双向LSTM模型在训练到第4轮时达到最佳f1-score： 0.8367，相比于简单的RNN有了较大的提升， 但仍远小于fasttext的效果。
从之前类别分布的信息中，我们知道， 样本的类别分布是非常不平衡的， 但是对于每个类别， 我们是同等对待的。 因此这里引入样本权重，来解决样本分布不均衡的问题。
在生成器中， 我们没有加入样本的权重， 下面可以尝试添加样本的权重再次训练该网络。为了避免将验证集的信息引入模型的训练过程， 在计算类别权重时，应该使用划分好的训练数据。
本问题中，各个类别之间应该是同等重要的，因此，不指定类别权重。

In [None]:
# 定义一个序列的最大长度
maxlen = 400
n_classes = 14
# 定义最大的字的编号（特征数）
max_features = 8000
batch_size = 1024
epochs = 100
embedding_dims = 128

In [None]:
train_generator = DataGenerator(x_train, y_train,
                                n_classes,
                                batch_size=batch_size,
                                maxlen=maxlen,
                               )
val_generator = DataGenerator(x_val, y_val,
                              n_classes,
                              batch_size=batch_size,
                              maxlen=maxlen,
                             )

In [None]:
callbacks_list = [
    keras.callbacks.EarlyStopping(
        monitor='val_f1_score',
        patience=2,
        mode='max'
    ),
    keras.callbacks.ModelCheckpoint(
        filepath='biLSTM_sample_weights.h5',
        monitor='val_f1_score',
        save_best_only=True,
    )]

In [None]:
model = biLSTM().get_model()

In [None]:
history = model.fit(train_generator,
                    epochs=epochs,
                    batch_size=batch_size,
                    validation_data=val_generator,
                    validation_freq=1,
                    callbacks=callbacks_list,
                   )

引入样本权重后， 模型泛化效果并没有想象中的得到提升，f1-score仅有0.8394， 下面定义一个卷积网络进行训练

In [None]:
from tensorflow.keras.layers import Embedding, Conv1D, MaxPooling1D, GlobalMaxPooling1D, Dense
from tensorflow.keras.models import Sequential
class TextCNN():
    def __init__(self):
        pass
    
    def get_model(self):
        model = Sequential()
        model.add(Embedding(max_features, embedding_dims, input_length=maxlen))
        model.add(Conv1D(32, 7, activation='relu'))
        model.add(MaxPooling1D(5))
        model.add(Conv1D(32, 7, activation='relu'))
        model.add(GlobalMaxPooling1D())
        model.add(Dense(n_classes, activation='softmax'))
        return model

model = TextCNN().get_model()

In [None]:
model.compile(optimizer='rmsprop', loss='categorical_crossentropy', metrics=[F1_score()])

In [None]:
history = model.fit(train_generator,
                    epochs=epochs,
                    batch_size=batch_size,
                    validation_data=val_generator,
                    validation_freq=1,
                    callbacks=callbacks_list,
                   )

Epoch 8/10  
136/136 [==============================] - ETA: 0s - loss: 0.2736 - f1_score_1: 0.8938WARNING:tensorflow:Early   stopping conditioned on metric `val_f1_score` which is not available.
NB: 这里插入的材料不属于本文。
-- ==== Sys2Proof/Tests/Slice0.lean ====
section
/-! SUPPORT. The model's own tests: the well-formedness checks, words written out from the encodings of 30_encoding.md,
the vectors of 95_test_vectors.md, each on one step; and for every statement with hypotheses a witness that meets them. -/

namespace Sys2Proof.Tests

open Sys2Proof Sys2Proof.Machine

/-! ## Well-formedness: for each check a term it refuses -/

/-- A cut pair form has fewer than four bytes (R123). -/
theorem test_wf_pair : (Instr.rc (.cut [0, 0, 0])).wellFormed 253 = true ∧
    (Instr.rc (.cut [0, 0, 0, 0])).wellFormed 253 = false := by decide

/-- A cut multi form has fewer than five bytes (R123). -/
theorem test_wf_multi : (Instr.wmr (.cut [0, 0, 0, 0])).wellFormed 253 = true ∧
    (Instr.wmr (.cut [0, 0, 0, 0, 0])).wellFormed 253 = false := by decide

/-- A PDU has at most MAX_PDU bytes (R76); here 8. -/
theorem test_wf_length : (Instr.rhr (.full 0 1 [0, 0, 0])).wellFormed 8 = true ∧
    (Instr.rhr (.full 0 1 [0, 0, 0, 0])).wellFormed 8 = false ∧
    (Instr.wmr (.full 0 1 2 [0, 1])).wellFormed 8 = true ∧
    (Instr.wmr (.full 0 1 2 [0, 1, 0])).wellFormed 8 = false ∧
    (Instr.exc 3 (.full 2 [0, 0, 0, 0, 0, 0])).wellFormed 8 = true ∧
    (Instr.exc 3 (.full 2 [0, 0, 0, 0, 0, 0, 0])).wellFormed 8 = false := by decide

/-! ## Decoding: words written out from R77 to R83 -/

/-- `RQ-READ` (R77): function code, address and quantity, each word high byte first. -/
theorem test_decode_reads :
    decodePdu [0b00000001#8, 0b00000000#8, 0b00000010#8, 0b00000000#8, 0b00001001#8] =
      .ok (.rc (.full 2 9 [])) ∧
    decodePdu [0b00000010#8, 0b00000000#8, 0b00000101#8, 0b00000000#8, 0b00000001#8] =
      .ok (.rdi (.full 5 1 [])) ∧
    decodePdu [0b00000011#8, 0b00000000#8, 0b01011111#8, 0b00000000#8, 0b00001010#8] =
      .ok (.rhr (.full 95 10 [])) ∧
    decodePdu [0b00000100#8, 0b00000001#8, 0b00000010#8, 0b00000011#8, 0b00000100#8] =
      .ok (.rir (.full 258 772 [])) := by decide

/-- `RQ-WSINGLE` (R78). -/
theorem test_decode_single_writes :
    decodePdu [0b00000101#8, 0b00000000#8, 0b00000011#8, 0b11111111#8, 0b00000000#8] =
      .ok (.wsc (.full 3 0xFF00#16 [])) ∧
    decodePdu [0b00000110#8, 0b00000000#8, 0b00000000#8, 0b00000100#8, 0b11010010#8] =
      .ok (.wsr (.full 0 1234 [])) := by decide

/-- `RQ-WMULTI` (R79): address, quantity, byte count, values. -/
theorem test_decode_multi_write :
    decodePdu [0b00010000#8, 0b00000000#8, 0b01100010#8, 0b00000000#8, 0b00000010#8, 0b00000100#8,
      0b00000000#8, 0b00000111#8, 0b00000000#8, 0b00001000#8] =
      .ok (.wmr (.full 98 2 4 [0, 7, 0, 8])) := by decide

/-- `RS-EXC` (R83): bit 7 set, the exception code. -/
theorem test_decode_exception : decodePdu [0b10000011#8, 0b00000010#8] = .ok (.exc 3 (.full 2 [])) ∧
    decodePdu [0b11111111#8] = .ok (.exc 127 .cut) := by decide

/-- Short and long payloads keep every byte (R123, R125). -/
theorem test_decode_lengths : decodePdu [0x03#8, 0x00#8, 0x00#8] = .ok (.rhr (.cut [0, 0])) ∧
    decodePdu [0x05#8, 0x00#8, 0x03#8, 0xFF#8, 0x00#8, 0x00#8] = .ok (.wsc (.full 3 0xFF00#16 [0])) ∧
    decodePdu [0x10#8, 0x00#8, 0x00#8, 0x00#8, 0x01#8] = .ok (.wmr (.cut [0, 0, 0, 1])) := by decide

/-- Every other first byte is refused by name (R85): 0x0F is one of them (C1). -/
theorem test_decode_refuses : decodePdu [0x0F#8, 0x00#8] = .error (.illegalFunction 0x0F#8) ∧
    decodePdu [0x00#8] = .error (.illegalFunction 0x00#8) ∧
    decodePdu [0x2B#8] = .error (.illegalFunction 0x2B#8) ∧
    decodePdu [0x11#8] = .error (.illegalFunction 0x11#8) ∧ decodePdu [] = .error .emptyPdu := by decide

/-- The table's first byte is bits 7..0; the bytes after it are zeros. -/
theorem test_table_word : decodeTableWord 8 0x03 = some (.rhr (.full 0 0 [])) ∧
    decodeTableWord 16 0x0283 = some (.exc 3 (.full 2 [])) ∧ decodeTableWord 8 0x07 = none := by decide

/-! ## The router, on the start state S0 of 95_test_vectors.md section 2.4 -/

/-- `CO[0..9] = 1,0,1,1,0,0,0,0,1,1`, `DI[5] = 1`, `HR[0] = 1234`, `IR[2] = 0xBEEF`. -/
def banksS0 : Memory :=
  { di := [(5, 1)], co := [(0, 1), (2, 1), (3, 1), (8, 1), (9, 1)], hr := [(0, 1234)], ir := [(2, 0xBEEF)] }

/-- The block with the banks of S0, and `S[0]` active. -/
def server : State := { State.reset with mem := banksS0 }

/-- `S[0]` in ROUTE with a request, and its step offered. -/
def request (pdu : List Byte) : State :=
  { server with conns := [(0, { Conn.reset with fsm := .route, req := pdu })], sched := [.route 0] }

/-- The state after a step; `d` where it does not go on. -/
def after (o : Host.Outcome State Fault Refusal) (d : State) : State :=
  match o with
  | .next t => t
  | _ => d

/-- The response `S[0]` has ready after routing a request. -/
def respond (pdu : List Byte) : List Byte := (connAt (after (step (request pdu)) server) 0).resp

/-- The banks after routing a request. -/
def banks (pdu : List Byte) : Memory := (after (step (request pdu)) server).mem

/-- X1, X3: packing, an unaligned start. -/
theorem test_rc_packs : respond [0x01#8, 0x00#8, 0x00#8, 0x00#8, 0x0A#8] = [0x01#8, 0x02#8, 0x0D#8, 0x03#8] ∧
    respond [0x01#8, 0x00#8, 0x02#8, 0x00#8, 0x09#8] = [0x01#8, 0x02#8, 0xC3#8, 0x00#8] := by decide

/-- X6, X7, X9, X12: the range comes before the quantity, and never wraps. -/
theorem test_rc_bounds : respond [0x01#8, 0x00#8, 0x64#8, 0x00#8, 0x00#8] = [0x81#8, 0x03#8] ∧
    respond [0x01#8, 0x00#8, 0x65#8, 0x00#8, 0x00#8] = [0x81#8, 0x02#8] ∧
    respond [0x01#8, 0xFF#8, 0xFF#8, 0xFF#8, 0xFF#8] = [0x81#8, 0x02#8] ∧
    respond [0x01#8, 0x00#8, 0x00#8, 0x00#8, 0x01#8, 0x00#8] = [0x81#8, 0x03#8] := by decide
Available metrics are:   loss,f1_score_1,val_loss,val_f1_score_1  
WARNING:tensorflow:Can save best model only with val_f1_score available, skipping.  
136/136 [==============================] - 43s 313ms/step - loss: 0.2736 - f1_score_1: 0.8938 - val_loss: 0.4793 - val_f1_score_1: 0.8729  
同一个notebook中第二次拟合模型时， monitor metrics 会由定义的val_f1_score变成val_f1_score_1  
TextCNN在训练到第8轮时达到最优， 然后开始过拟合， f1-score为0.8729， 相比biLSTM有了些许提升， 相比fasttext的0.89已非常接近。  
尝试结合RNN和CNN进行训练  

In [None]:
from tensorflow.keras import Input, Model
from tensorflow.keras import backend as K
from tensorflow.keras.layers import Embedding, Dense, SimpleRNN, Lambda, Concatenate, Conv1D, GlobalMaxPooling1D


class TextRCNN(object):
    def __init__(self):
        pass

    def get_model(self):
        input_text = Input((maxlen,))

        embedder = Embedding(max_features, embedding_dims, input_length=maxlen)
        embedding = embedder(input_text)

        x_left = SimpleRNN(128, return_sequences=True)(embedding)
        x_right = SimpleRNN(128, return_sequences=True, go_backwards=True)(embedding)
        x_right = Lambda(lambda x: K.reverse(x, axes=1))(x_right)
        x = Concatenate(axis=2)([x_left, embedding, x_right])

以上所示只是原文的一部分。